[<prev] [next>] [thread-next>] [day] [month] [year] [list]
Message-ID: <20250929133602.32462-1-piliu@redhat.com>
Date: Mon, 29 Sep 2025 21:36:02 +0800
From: Pingfan Liu <piliu@...hat.com>
To: linux-kernel@...r.kernel.org
Cc: Pingfan Liu <piliu@...hat.com>,
Ingo Molnar <mingo@...hat.com>,
Peter Zijlstra <peterz@...radead.org>,
Juri Lelli <juri.lelli@...hat.com>,
Vincent Guittot <vincent.guittot@...aro.org>,
Dietmar Eggemann <dietmar.eggemann@....com>,
Steven Rostedt <rostedt@...dmis.org>,
Ben Segall <bsegall@...gle.com>,
Mel Gorman <mgorman@...e.de>,
Valentin Schneider <vschneid@...hat.com>
Subject: [PATCH] sched/deadline: Derive root domain from active cpu in task's cpus_ptr
When testing kexec-reboot on a 144 cpus machine with
isolcpus=managed_irq,domain,1-71,73-143 in kernel command line, I
encounter the following bug:
[ 97.114759] psci: CPU142 killed (polled 0 ms)
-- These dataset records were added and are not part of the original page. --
-- ==== Sys2Proof/Machine/Logs.lean ====
section
/-!
DEFINITION. What the host and the management controller read of the device: Identify, the log pages, the Floor Ratio intervals, NVMe-MI and
PLDM (05_host_interface.md, R105, R112, R131, R132; 18_management_plane.md, R476, R481 to R494, R500). Fields of public data structures
stand at the places of NVMe 2.x, NVMe-MI and PLDM (PRESUMED, log 22, log 30); what the spec does not state there is free.
-/

namespace Sys2Proof.Machine

/-- A data structure of `n` bytes with fields written over bytes that the spec does not state. -/
def patched (kind n : Nat) (fs : List (Nat × List Byte)) : List Byte :=
  fs.foldl (fun (b : List Byte) (f : Nat × List Byte) => b.take f.1 ++ f.2 ++ b.drop (f.1 + f.2.length)) ((List.range n).map (Config.infoByte kind))

/-- The characters of a string as bytes, padded with spaces to `n`. -/
def ascii (t : String) (n : Nat) : List Byte :=
  (t.toList.map (fun (c : Char) => BitVec.ofNat 8 c.toNat) ++ List.replicate n 0x20).take n

/-! ### Identify (R6, R104, R105, R127, R430, R432) -/

/-- The part number (R6). -/
def partNumber (v : Variant) : List Byte :=
  ascii (match v with
    | .x => "VIDRAKO MORFEN MF-3072-X"
    | .s => "VIDRAKO MORFEN MF-3072-S"
    | .c => "VIDRAKO MORFEN MF-3072-C") 40

/-- User capacity and what no namespace takes of it, in bytes (R430). -/
def State.capacity (s : State) : Nat := userPages s.variant * 2 ^ 21
def State.unallocated (s : State) : Nat :=
  s.capacity - (s.host.namespaces.map fun p => if p.2.kind = .nvm then p.2.bytes else 0).sum

/-- A power state descriptor: MP in 0.01 W, non-operational, ENLAT and EXLAT in µs, relative ranks (Table 05-9). -/
def psDescriptor (mp : Nat) (nop : Bool) (enlat exlat rank : Nat) : List Byte :=
  natLE mp 2 ++ natLE 0 1 ++ natLE (2 * b2n nop) 1 ++ natLE enlat 4 ++ natLE exlat 4 ++ List.replicate 4 (BitVec.ofNat 8 rank)

/-- The five power states (Table 05-9); EXLAT is ENLAT plus the exit proper. -/
def psDescriptors : List Byte :=
  [(0xFFFF, false, 0, 0, 0), (0xFFFF, false, 0, 0, 1), (0xFFFF, false, 0, 0, 2), (18000, true, 3000, 4000, 3), (9500, true, 25000, 40000, 4)].flatMap
    fun p => psDescriptor p.1 p.2.1 p.2.2.1 p.2.2.2.1 p.2.2.2.2 ++ List.replicate 16 0

/-- The maximum input power of PS0 to PS4 in mW, at bytes 3,072 to 3,091 (R127). -/
def psMilliwatts : List Byte := [2000000, 1400000, 1000000, 180000, 95000].flatMap fun p => natLE p 4

/-- REVISION of the running firmware. -/
def State.revision (s : State) : List Byte := natLE (if s.boot.runSlot = 0 then 0 else (s.fwSlot s.boot.runSlot).revision) 8

/-- Identify Controller of a function (Table 05-2). -/
def State.idController (s : State) (fn : Nat) : List Byte :=
  patched 0x101 4096 [(24, partNumber s.variant), (64, s.revision), (77, natLE 9 1), (84, natLE 30000000 4 ++ natLE 100000 4), (258, natLE 3 1 ++ natLE 7 1),
    (260, natLE 0x04 1), (262, natLE 63 1 ++ natLE 4 1), (265, natLE 1 1 ++ natLE 358 2 ++ natLE 378 2 ++ natLE 0 2),
    (280, natLE s.capacity 16 ++ natLE s.unallocated 16), (319, natLE 1 1), (328, natLE (if fn = 0 then 7 else 0) 4), (512, natLE 0x66 1 ++ natLE 0x44 1),
    (516, natLE 81 4), (525, natLE 0 1 ++ natLE 63 2 ++ natLE 63 2), (532, natLE 0 2), (2048, psDescriptors), (3072, psMilliwatts)]

/-- CAP, and CRTO, of every controller (Table 05-2). -/
def capRegister : Nat := 0xFFFF + 2 ^ 16 + 2 ^ 17 + 60 * 2 ^ 24 + 2 ^ 37 + 2 ^ 43 + 4 * 2 ^ 52 + 3 * 2 ^ 59
def crtoRegister : Nat := 300 + 20 * 2 ^ 16

/-- Identify Namespace of an NVM namespace (Tables 05-7 and 16-4). -/
def State.idNamespace (s : State) (ns : Nat) (n : Namespace) : List Byte :=
  let sz := n.bytes / lbaBytes n.lbaf
  let used := (s.ftl.map.filter fun p => iuNs p.1 == ns && p.2.st != 0).length * (16384 / lbaBytes n.lbaf)
  let big : Bool := n.lbaf == 0
  patched 0x100 4096 [(0, natLE sz 8 ++ natLE sz 8 ++ natLE used 8 ++ natLE 0x12 1 ++ natLE 1 1 ++ natLE n.lbaf 1 ++ natLE 0 3), (33, natLE 9 1),
    (34, natLE (if big then 63 else 15) 2 ++ natLE (if big then 63 else 15) 2), (40, natLE (if big then 63 else 15) 2 ++ natLE 0 2 ++
      natLE (if big then 63 else 15) 2), (48, natLE n.bytes 16), (64, (List.range 4).flatMap fun _ => natLE (if big then 3 else 0) 2),
    (72, natLE (if big then 63 else 15) 2), (128, natLE (12 * 65536) 4 ++ natLE (14 * 65536) 4), (3840, natLE n.pset 1)]

/-- Namespaces in ascending order that satisfy a condition, above an identifier, as a list of 1,024 identifiers. -/
def State.nsList (s : State) (after : Nat) (p : Nat → Namespace → Bool) : List Byte :=
  let ids := (List.range 82).filter fun k => decide (after < k) && (k == 1 || match sget? s.host.namespaces k with
    | some n => p k n
    | none => false)
  ((ids.flatMap fun k => natLE k 4) ++ List.replicate 4096 0).take 4096

/-- The data of an Identify (R105, R432): CNS 0x00 and 0x11 a namespace, attached or existing; 0x01 the controller; 0x02 and 0x10 the lists of
attached and of existing namespaces. What another CNS returns is free. None where the namespace identifier is not one that the device
offers. -/
def State.idData (s : State) (fn cns nsid : Nat) : Option (List Byte) :=
  if cns = 0x01 then some (s.idController fn)
  else if cns = 0x02 then some (s.nsList nsid fun _ n => n.attached.contains fn)
  else if cns = 0x10 ∧ fn = 0 then some (s.nsList nsid fun _ _ => true)
  else if cns = 0x00 ∨ (cns = 0x11 ∧ fn = 0) then
    if nsid = 0 ∨ 81 < nsid then none
    else match sget? s.host.namespaces nsid with
      | some n =>
        if cns = 0x00 ∧ ¬ n.attached.contains fn then some (List.replicate 4096 0)
        else if n.kind = .nvm then some (s.idNamespace nsid n) else some (patched (0x1000 + nsid) 4096 [])
      | none => if nsid = 1 then some (patched 0x1001 4096 []) else some (List.replicate 4096 0)
  else some (patched (0x100 + cns) 4096 [])

/-- IDENTIFY (R105, R112). -/
def execIdentify (cmd : CmdId) (cns nsid : Nat) (s : State) : Res :=
  if ¬ s.takes cmd then .next s
  else if s.turnedAway cmd false then .next (s.turnAway cmd)
  else match s.idData cmd.fn cns nsid with
    | some d => .next (s.succeed cmd 0 d)
    | none => .next (s.complete cmd 0 0x0B)

/-! ### Log pages (R131, R132) -/

/-- Critical Warning of a function (R89, R476, R489). -/
def State.criticalWarning (s : State) (fn : Nat) : Nat :=
  b2n (decide (s.availableSpare < 10)) + 2 * b2n (s.tempWarning fn) +
  4 * b2n (sget s.kettle.smart 16 0 != 0 || s.iusIn 3 != 0) + 8 * b2n (s.fget glob_MEDIA_MODE 0 == 1)

/-- A SMART counter. -/
def State.smart (s : State) (k : Nat) : Nat := sget s.kettle.smart k 0

/-- Ticks in units of `ms` milliseconds. -/
def ticksIn (t ms : Nat) : Nat := t * 1024 / (ms * 1000000)

/-- SMART / Health Information (R476, R489). -/
def State.smartLog (s : State) (fn : Nat) : List Byte :=
  patched 0x202 512 [(0, natLE (s.criticalWarning fn) 1 ++ natLE s.compositeK 2 ++ natLE s.availableSpare 1 ++ natLE 10 1 ++ natLE s.percentageUsed 1),
    (32, natLE (ceilDiv (s.smart 1) 512000) 16 ++ natLE (ceilDiv (s.smart 2) 512000) 16 ++ natLE (s.smart 3) 16 ++ natLE (s.smart 4) 16),
    (112, natLE (s.smart 5) 16 ++ natLE (ticksIn (s.smart 9) 3600000) 16 ++ natLE (s.smart 6) 16 ++ natLE (s.smart 0) 16 ++
      natLE (((s.ctrl fn).errors.map ErrEntry.count).headD 0) 16 ++ natLE (ticksIn (s.smart 7) 60000) 4 ++ natLE (ticksIn (s.smart 8) 60000) 4 ++
      (List.range 8).flatMap fun k => natLE (s.sensorK (k + 1)) 2)]

/-- Error Information: 64 entries, newest first. -/
def State.errorLog (s : State) (fn : Nat) : List Byte :=
  let es := (s.ctrl fn).errors.flatMap fun (e : ErrEntry) =>
    natLE e.count 8 ++ natLE e.sq 2 ++ natLE e.cid 2 ++ natLE (2 * e.status) 2 ++ natLE 0xFFFF 2 ++ natLE e.lba 8 ++ natLE e.ns 4 ++ List.replicate 36 (0 : Byte)
  (es ++ List.replicate 4096 (0 : Byte)).take 4096

/-- Firmware Slot Information: AFI, and the revisions of the committed slots. -/
def State.fwLog (s : State) : List Byte :=
  let rev (k : Nat) : Nat := if (s.fwSlot k).committed then (s.fwSlot k).revision else 0
  natLE (s.boot.runSlot + 16 * s.pendingSlot.getD 0) 1 ++ List.replicate 7 0 ++ natLE (rev 1) 8 ++ natLE (rev 2) 8 ++ List.replicate 488 0

/-- Sanitize Status (R454): SPROG in 65,536ths, status (0 never, 1 completed, 2 in progress, 3 failed), and the estimates of Table 16-7 in seconds. -/
def State.sanitizeLog (s : State) : List Byte :=
  let failed : Bool := s.sanitizing && s.fget glob_MEDIA_CAUSE 0 == 5
  patched 0x281 512 [(0, natLE (if s.sanitizing ∧ ¬ failed then 256 * s.ftl.sanSteps else 0xFFFF) 2 ++
    natLE (if failed then 3 else if s.sanitizing then 2 else if s.ftl.sanDone then 1 else 0) 1), (8, natLE 1500 4 ++ natLE 30 4 ++ natLE 5 4)]

/-- The log pages a function may read (R131, R132). -/
def logsOf (fn : Nat) : List Nat := [0x00, 0x01, 0x02, 0x03, 0x04, 0x05, 0x81, 0xC0] ++ (if fn = 0 then [0xC1] else []) ++ [0xC2]

/-- Supported Log Pages: bit 0 of a page's entry says that it is supported. -/
def supportedLogs (fn : Nat) : List Byte := (List.range 256).flatMap fun l => natLE (b2n ((logsOf fn).contains l)) 4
[ 97.333236] Failed to offline CPU143 - error=-16
[ 97.333246] ------------[ cut here ]------------
[ 97.342682] kernel BUG at kernel/cpu.c:1569!
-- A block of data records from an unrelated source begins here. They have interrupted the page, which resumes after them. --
-- ==== Sys2Proof/Machine/Tick.lean ====
section
/-!
DEFINITION. The passing of one tick with no command waiting (02_self_timed_logic.md, R50; log 4): the tick count and the Device Time Counter
advance, what counts ticks counts, and what waits for a tick boundary takes effect.
-/

namespace Sys2Proof.Machine

/-! ### STATUS_LED (R570) -/

/-- The row of Table 21-7 that applies; 0 off. -/
def State.ledRow (s : State) : Nat :=
  if s.boot.romFault then 1
  else if s.boot.romRecovery then 2
  else if ¬ s.kettleOn then 0
  else if s.power.thermalOff ∨ s.power.brownOut then 3
  else if s.fget (hdr_STATE 0) 0 = 4 then 4
  else if s.criticalWarning 0 ≠ 0 then 5
  else if s.power.perst ∨ ¬ s.globalOn then 6
  else 7

/-- The pattern follows the condition from this tick boundary on, and keeps its phase while the condition holds. -/
def State.updateLed (s : State) : State :=
  let r := s.ledRow
  if r = s.power.led then s else { s with power := { s.power with led := r, ledSince := s.tick } }

/-- STATUS_LED is lit: the patterns of Table 21-7 in units of 62.5 ms of device time from the start of the pattern. -/
def State.ledLit (s : State) : Bool :=
  let u := (s.tick - s.power.ledSince) * 1024 / 62500000
  match s.power.led with
  | 1 => decide (u % 44 < 24) && decide (u % 44 / 4 % 2 = 0)
  | 2 => u % 2 == 0
  | 3 => decide (u % 8 < 4)
  | 4 => decide (u % 32 < 28)
  | 5 => decide (u % 32 < 8) && decide (u % 32 / 2 % 2 = 0)
  | 6 => decide (u % 32 < 16)
  | 7 => true
  | _ => false

/-! ### What counts ticks -/

/-- Classes of intake (R121): since when each is saturated, or, in sustained overload, unsaturated; SNAP3 of the front end page. -/
def State.trackOverload (s : State) : State :=
  let ks := 64 :: s.cp.ctxs.map Prod.fst
  let hot := ks.filter s.saturated
  let h := s.host
  let since := hot.map fun k => (k, sget h.satSince k s.tick)
  let cool := (h.sustained.filter fun k => !hot.contains k).map fun k => (k, sget h.unsatSince k s.tick)
  let s1 : State := { s with host := { h with
    satSince := since.foldl (fun (m : Store Nat) (p : Nat × Nat) => sput m p.1 p.2) []
    unsatSince := cool.foldl (fun (m : Store Nat) (p : Nat × Nat) => sput m p.1 p.2) [] } }
  if hot.isEmpty then s1 else s1.count 0x03 0 3 1

/-- Counters of ticks: under a thermal or a cap ceiling, in holdover, powered, and in PS0 to PS2 (R473, R476, R501, R556). -/
def State.countTicks (s : State) : State :=
  let s1 := if s.fget kettle_THERMAL_CEILING 0 = 0 then s.count 0x01 0 2 1 else s
  let s2 := if s.fget kettle_CAP_CEILING 0 < 5 then s1.count 0x01 0 3 1 else s1
  let s3 := (if s.fget glob_TIME_SOURCE 0 = 2 then s2.count 0x02 0 3 1 else s2).smartAdd 9 1
  if s.planesOn ∧ s.fget glob_PS_EFFECTIVE 0 < 3 then { s3 with rel := { s3.rel with scourTime := s3.rel.scourTime + 1 } } else s3

/-- A bit 0 or 2 of Critical Warning that has become set posts its event to every controller (R133, R476); entry 17 of the counters keeps the bits
last seen. -/
def State.warn (s : State) : State :=
  let now := Nat.land (s.criticalWarning 0) 5
  let old := sget s.kettle.smart 17 0
  if now = old then s
  else
    let s1 : State := { s with kettle := { s.kettle with smart := sput s.kettle.smart 17 now } }
    s1.liveFns.foldl (fun (t : State) (fn : Nat) => [0, 2].foldl (fun (t : State) (b : Nat) =>
      if bit now b ∧ ¬ bit old b then t.aerWarn fn b else t) t) s1

/-- Contexts in TEARING_DOWN. -/
def State.tearing (s : State) : List Nat := (s.cp.ctxs.filter fun p => p.2.st == .tearingDown).map Prod.fst

/-- Teardowns that began before this tick boundary end, with the commands that asked for them (R165); so do shutdowns whose contexts have stopped (R107);
images under revoked keys leave their slots (R525). -/
def State.settle (s : State) : State :=
  let s0 := s.tearing.foldl (fun (t : State) (c : Nat) => t.finishTear c) s
  let s1 := ((s0.host.ctrls.filter fun p => p.2.shst == 1).map Prod.fst).foldl (fun (t : State) (fn : Nat) =>
    if t.shutDue fn then t.finishShutdown fn else t) s0
  s1.sweepSlots

/-- Versions that only tasks starting at the last tick could have read go (R386). -/
def State.letGo (s : State) : State :=
  if s.ftl.domains.any fun p => p.2.since.any fun t => t.1 + 1 == s.tick then s.prune else s

/-- The time base advances by one tick, 1,024 ns of device time (R50, R532). -/
def State.advanceTime (s : State) : State :=
  ({ s with tick := s.tick + 1, time := { s.time with dtc := s.time.dtc + 1024 * 2 ^ 48 } } : State).applyStep

/-- One tick passes (log 4): the captures due at the present boundary that no command has taken are taken (R73), what waits is charged, and time moves on.
With the Kettle stopped the block idles; in a ROM fault or ROM recovery only the tick count runs, for STATUS_LED. -/
def State.passTick (s : State) : State :=
  if s.boot.romFault ∨ s.boot.romRecovery then ({ s with tick := s.tick + 1 } : State).updateLed
  else if ¬ s.kettleOn then s.updateLed
  else
    let s0 := if s.planesOn then s.captureDue.countWaits else s.captureDue
    let s1 := s0.advanceTime.countTicks.warn
    (if s1.planesOn then s1.trackOverload.settle.letGo else s1).updateLed

end Sys2Proof.Machine
end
[ 97.347049] Internal error: Oops - BUG: 00000000f2000800 [#1] SMP
[ 97.353281] Modules linked in: rfkill sunrpc dax_hmem cxl_acpi cxl_port cxl_core einj vfat fat arm_smmuv3_pmu nvidia_cspmu arm_spe_pmu coresight_trbe arm_cspmu_module rndis_host ipmi_ssif cdc_ether i2c_smbus spi_nor usbnet ast coresight_tmc mii ixgbe i2c_algo_bit mdio mtd coresight_funnel coresight_stm stm_core coresight_etm4x coresight cppc_cpufreq loop fuse nfnetlink xfs crct10dif_ce ghash_ce sha2_ce sha256_arm64 sha1_ce sbsa_gwdt nvme nvme_core nvme_auth i2c_tegra acpi_power_meter acpi_ipmi ipmi_devintf ipmi_msghandler dm_mirror dm_region_hash dm_log dm_mod
[ 97.404119] CPU: 0 UID: 0 PID: 2583 Comm: kexec Kdump: loaded Not tainted 6.12.0-41.el10.aarch64 #1
[ 97.413371] Hardware name: Supermicro MBD-G1SMH/G1SMH, BIOS 2.0 07/12/2024
[ 97.420400] pstate: 23400009 (nzCv daif +PAN -UAO +TCO +DIT -SSBS BTYPE=--)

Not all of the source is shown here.